Your objective:
Check each line of the material for the string "need", and copy the lines that have it.

Data under study:
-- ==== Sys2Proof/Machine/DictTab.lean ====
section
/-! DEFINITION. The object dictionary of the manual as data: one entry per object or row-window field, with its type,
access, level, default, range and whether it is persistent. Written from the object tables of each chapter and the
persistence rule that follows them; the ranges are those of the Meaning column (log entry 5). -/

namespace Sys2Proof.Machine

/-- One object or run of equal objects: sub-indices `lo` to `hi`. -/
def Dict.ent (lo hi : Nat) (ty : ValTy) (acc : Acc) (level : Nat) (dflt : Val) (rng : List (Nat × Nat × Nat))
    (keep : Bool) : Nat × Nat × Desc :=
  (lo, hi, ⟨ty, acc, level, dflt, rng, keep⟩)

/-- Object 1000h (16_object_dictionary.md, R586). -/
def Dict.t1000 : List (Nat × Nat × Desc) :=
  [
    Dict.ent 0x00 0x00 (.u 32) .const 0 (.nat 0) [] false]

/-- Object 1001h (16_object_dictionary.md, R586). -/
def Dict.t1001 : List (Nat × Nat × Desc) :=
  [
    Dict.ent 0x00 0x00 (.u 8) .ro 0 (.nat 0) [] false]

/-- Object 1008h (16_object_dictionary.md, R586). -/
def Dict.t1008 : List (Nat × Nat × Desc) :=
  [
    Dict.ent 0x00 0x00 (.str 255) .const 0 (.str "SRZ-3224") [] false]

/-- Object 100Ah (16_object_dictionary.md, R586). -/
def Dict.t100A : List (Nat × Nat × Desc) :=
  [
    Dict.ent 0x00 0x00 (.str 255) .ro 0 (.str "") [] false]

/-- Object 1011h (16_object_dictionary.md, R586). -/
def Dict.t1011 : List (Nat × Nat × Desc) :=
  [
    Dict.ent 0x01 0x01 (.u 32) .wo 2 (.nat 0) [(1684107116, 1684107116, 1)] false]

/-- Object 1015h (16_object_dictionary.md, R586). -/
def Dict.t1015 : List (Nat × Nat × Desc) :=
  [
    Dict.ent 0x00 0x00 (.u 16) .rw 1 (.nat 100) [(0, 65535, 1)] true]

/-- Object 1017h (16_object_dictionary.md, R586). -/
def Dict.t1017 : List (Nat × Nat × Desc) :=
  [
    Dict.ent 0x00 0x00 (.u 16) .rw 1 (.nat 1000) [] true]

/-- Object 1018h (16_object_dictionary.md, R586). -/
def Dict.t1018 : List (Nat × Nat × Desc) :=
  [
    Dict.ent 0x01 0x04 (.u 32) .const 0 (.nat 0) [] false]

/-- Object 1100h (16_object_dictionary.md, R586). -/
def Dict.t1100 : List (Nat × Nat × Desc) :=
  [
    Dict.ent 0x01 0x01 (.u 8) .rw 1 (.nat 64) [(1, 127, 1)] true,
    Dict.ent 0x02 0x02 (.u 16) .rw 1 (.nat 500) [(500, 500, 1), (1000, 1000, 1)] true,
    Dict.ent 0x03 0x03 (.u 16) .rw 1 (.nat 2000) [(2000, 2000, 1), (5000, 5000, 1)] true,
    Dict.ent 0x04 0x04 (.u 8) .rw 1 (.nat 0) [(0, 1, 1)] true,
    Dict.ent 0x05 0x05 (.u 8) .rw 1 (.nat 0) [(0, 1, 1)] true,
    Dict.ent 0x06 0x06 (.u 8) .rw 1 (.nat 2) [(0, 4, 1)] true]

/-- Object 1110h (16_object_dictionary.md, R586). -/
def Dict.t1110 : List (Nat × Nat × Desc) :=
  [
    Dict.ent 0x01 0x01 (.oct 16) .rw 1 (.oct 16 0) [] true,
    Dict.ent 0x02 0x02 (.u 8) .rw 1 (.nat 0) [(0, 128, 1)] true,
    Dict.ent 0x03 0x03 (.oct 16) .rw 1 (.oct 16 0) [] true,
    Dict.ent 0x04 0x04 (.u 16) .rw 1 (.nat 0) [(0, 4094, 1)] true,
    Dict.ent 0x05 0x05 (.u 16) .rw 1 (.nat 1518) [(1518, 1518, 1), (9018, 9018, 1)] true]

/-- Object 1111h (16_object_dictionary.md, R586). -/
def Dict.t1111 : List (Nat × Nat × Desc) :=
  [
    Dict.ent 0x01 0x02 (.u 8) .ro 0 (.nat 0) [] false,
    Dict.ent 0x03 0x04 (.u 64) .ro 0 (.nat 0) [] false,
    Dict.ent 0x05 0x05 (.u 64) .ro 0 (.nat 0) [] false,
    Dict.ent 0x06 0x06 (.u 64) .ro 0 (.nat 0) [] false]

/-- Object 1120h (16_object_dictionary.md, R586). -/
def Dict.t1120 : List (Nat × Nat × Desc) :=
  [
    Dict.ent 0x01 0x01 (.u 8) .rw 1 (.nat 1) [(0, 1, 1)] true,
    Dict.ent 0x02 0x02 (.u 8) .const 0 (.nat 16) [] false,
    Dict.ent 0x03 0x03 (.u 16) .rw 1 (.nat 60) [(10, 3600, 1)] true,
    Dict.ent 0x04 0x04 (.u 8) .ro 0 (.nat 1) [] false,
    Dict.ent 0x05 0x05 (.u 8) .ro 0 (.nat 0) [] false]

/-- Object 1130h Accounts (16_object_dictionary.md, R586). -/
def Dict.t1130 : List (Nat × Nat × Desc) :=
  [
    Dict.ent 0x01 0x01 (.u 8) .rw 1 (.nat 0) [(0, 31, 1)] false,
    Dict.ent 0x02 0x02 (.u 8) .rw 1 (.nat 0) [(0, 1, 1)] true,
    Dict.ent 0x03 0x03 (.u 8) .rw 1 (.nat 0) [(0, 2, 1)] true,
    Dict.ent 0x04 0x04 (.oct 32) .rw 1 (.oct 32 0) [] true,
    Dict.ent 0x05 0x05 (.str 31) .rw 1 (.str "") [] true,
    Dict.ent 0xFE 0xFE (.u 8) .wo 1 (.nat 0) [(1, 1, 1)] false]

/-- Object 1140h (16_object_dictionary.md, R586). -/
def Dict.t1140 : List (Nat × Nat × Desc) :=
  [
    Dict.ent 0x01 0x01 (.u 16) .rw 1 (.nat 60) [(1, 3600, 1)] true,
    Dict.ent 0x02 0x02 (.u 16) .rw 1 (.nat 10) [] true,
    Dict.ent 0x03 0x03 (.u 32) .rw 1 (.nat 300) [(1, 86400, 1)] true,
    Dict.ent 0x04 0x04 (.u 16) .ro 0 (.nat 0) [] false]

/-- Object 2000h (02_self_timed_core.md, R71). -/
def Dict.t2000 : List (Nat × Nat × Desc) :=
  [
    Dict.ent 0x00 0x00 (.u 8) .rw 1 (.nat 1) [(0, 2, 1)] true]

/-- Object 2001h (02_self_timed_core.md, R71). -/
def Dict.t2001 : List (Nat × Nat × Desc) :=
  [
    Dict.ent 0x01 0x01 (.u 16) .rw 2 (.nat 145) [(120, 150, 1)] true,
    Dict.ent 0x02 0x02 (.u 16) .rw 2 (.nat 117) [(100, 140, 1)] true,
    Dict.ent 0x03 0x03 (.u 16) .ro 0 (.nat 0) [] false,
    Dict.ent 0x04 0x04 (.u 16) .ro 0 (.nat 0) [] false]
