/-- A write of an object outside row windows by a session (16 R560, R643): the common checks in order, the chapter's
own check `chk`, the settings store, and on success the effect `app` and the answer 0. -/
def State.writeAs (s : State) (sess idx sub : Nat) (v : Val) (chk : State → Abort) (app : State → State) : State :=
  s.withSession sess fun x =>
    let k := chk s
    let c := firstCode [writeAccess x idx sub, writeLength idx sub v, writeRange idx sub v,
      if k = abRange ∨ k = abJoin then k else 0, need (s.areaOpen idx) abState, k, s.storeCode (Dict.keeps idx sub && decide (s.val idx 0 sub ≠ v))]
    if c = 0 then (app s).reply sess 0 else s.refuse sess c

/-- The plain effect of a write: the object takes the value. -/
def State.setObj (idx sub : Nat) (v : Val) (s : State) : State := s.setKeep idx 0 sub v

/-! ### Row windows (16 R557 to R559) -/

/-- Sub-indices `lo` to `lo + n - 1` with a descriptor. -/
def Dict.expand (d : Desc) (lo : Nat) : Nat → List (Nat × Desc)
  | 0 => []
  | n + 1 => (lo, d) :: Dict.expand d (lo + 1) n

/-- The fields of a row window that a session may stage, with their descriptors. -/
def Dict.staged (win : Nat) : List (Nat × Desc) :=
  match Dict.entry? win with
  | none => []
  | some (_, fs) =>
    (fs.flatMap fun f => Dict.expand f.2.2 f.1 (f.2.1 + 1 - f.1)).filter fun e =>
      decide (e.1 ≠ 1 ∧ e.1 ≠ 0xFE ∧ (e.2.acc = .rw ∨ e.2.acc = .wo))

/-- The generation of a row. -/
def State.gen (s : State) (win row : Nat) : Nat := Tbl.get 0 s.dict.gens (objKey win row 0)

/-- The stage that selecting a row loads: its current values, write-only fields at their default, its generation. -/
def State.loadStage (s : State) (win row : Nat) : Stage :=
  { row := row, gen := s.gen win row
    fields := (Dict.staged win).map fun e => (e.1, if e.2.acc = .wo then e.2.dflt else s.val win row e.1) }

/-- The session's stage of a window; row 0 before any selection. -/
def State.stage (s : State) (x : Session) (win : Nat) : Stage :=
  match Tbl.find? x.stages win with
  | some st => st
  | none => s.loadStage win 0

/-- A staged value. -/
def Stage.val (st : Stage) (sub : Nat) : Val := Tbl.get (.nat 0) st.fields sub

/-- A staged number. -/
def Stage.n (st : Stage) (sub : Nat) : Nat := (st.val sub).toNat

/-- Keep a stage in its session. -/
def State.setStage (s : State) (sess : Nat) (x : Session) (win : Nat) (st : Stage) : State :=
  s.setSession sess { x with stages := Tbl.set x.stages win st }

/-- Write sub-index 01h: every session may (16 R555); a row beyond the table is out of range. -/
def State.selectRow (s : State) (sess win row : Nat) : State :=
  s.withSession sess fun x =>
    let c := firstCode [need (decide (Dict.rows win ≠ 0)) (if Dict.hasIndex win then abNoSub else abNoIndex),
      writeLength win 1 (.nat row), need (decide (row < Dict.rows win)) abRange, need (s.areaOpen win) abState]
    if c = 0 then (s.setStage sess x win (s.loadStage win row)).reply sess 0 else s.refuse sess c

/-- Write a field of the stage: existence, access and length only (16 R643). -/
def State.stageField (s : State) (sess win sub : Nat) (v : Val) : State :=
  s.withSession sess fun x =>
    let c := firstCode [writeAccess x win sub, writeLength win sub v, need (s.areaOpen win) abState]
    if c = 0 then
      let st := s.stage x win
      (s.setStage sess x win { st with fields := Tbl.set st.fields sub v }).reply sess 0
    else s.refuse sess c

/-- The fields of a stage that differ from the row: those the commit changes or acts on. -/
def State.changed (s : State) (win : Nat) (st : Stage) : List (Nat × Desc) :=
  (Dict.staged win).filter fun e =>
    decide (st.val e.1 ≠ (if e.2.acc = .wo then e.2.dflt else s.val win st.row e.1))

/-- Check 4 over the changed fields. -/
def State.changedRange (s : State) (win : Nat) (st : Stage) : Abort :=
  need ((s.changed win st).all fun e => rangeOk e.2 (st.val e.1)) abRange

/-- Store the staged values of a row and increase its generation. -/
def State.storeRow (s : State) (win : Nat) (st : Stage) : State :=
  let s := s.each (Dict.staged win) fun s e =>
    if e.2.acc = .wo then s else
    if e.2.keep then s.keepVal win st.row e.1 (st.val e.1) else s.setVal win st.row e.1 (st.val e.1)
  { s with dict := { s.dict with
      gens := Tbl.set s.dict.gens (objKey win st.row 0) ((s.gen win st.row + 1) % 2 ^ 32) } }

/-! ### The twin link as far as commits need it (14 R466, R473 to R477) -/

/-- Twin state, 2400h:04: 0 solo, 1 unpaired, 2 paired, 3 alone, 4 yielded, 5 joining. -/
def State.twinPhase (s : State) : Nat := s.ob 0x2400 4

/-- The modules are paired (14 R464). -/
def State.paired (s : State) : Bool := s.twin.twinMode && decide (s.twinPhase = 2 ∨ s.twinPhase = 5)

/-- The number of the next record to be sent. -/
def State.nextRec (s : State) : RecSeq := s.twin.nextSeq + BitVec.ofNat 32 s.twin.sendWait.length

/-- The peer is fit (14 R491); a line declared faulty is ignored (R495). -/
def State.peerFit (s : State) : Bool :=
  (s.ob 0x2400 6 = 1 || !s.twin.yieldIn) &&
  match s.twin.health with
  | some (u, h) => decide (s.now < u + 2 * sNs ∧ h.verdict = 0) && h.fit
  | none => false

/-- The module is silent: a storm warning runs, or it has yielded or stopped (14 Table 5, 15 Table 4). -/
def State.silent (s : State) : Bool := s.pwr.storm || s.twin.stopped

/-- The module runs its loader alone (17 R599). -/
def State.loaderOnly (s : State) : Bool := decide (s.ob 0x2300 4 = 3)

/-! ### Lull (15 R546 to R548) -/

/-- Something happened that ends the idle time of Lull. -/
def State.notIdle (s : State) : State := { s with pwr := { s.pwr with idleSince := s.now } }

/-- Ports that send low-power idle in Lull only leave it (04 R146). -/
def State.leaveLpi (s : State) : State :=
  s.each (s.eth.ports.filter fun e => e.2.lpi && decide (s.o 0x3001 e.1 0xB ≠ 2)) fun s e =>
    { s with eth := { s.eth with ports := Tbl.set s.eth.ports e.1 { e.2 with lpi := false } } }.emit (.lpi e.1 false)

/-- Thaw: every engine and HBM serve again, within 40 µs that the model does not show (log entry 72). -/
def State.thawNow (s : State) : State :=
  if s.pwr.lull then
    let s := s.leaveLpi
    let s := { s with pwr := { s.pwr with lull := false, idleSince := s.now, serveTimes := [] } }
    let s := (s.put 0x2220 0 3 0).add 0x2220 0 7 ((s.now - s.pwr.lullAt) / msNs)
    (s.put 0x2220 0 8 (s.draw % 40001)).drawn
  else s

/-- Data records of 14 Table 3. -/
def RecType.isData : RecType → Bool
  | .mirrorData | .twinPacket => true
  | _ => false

Response to the exercise:
      if k = abRange ∨ k = abJoin then k else 0, need (s.areaOpen idx) abState, k, s.storeCode (Dict.keeps idx sub && decide (s.val idx 0 sub ≠ v))]
    let c := firstCode [need (decide (Dict.rows win ≠ 0)) (if Dict.hasIndex win then abNoSub else abNoIndex),
      writeLength win 1 (.nat row), need (decide (row < Dict.rows win)) abRange, need (s.areaOpen win) abState]
    let c := firstCode [writeAccess x win sub, writeLength win sub v, need (s.areaOpen win) abState]
  need ((s.changed win st).all fun e => rangeOk e.2 (st.val e.1)) abRange
/-! ### The twin link as far as commits need it (14 R466, R473 to R477) -/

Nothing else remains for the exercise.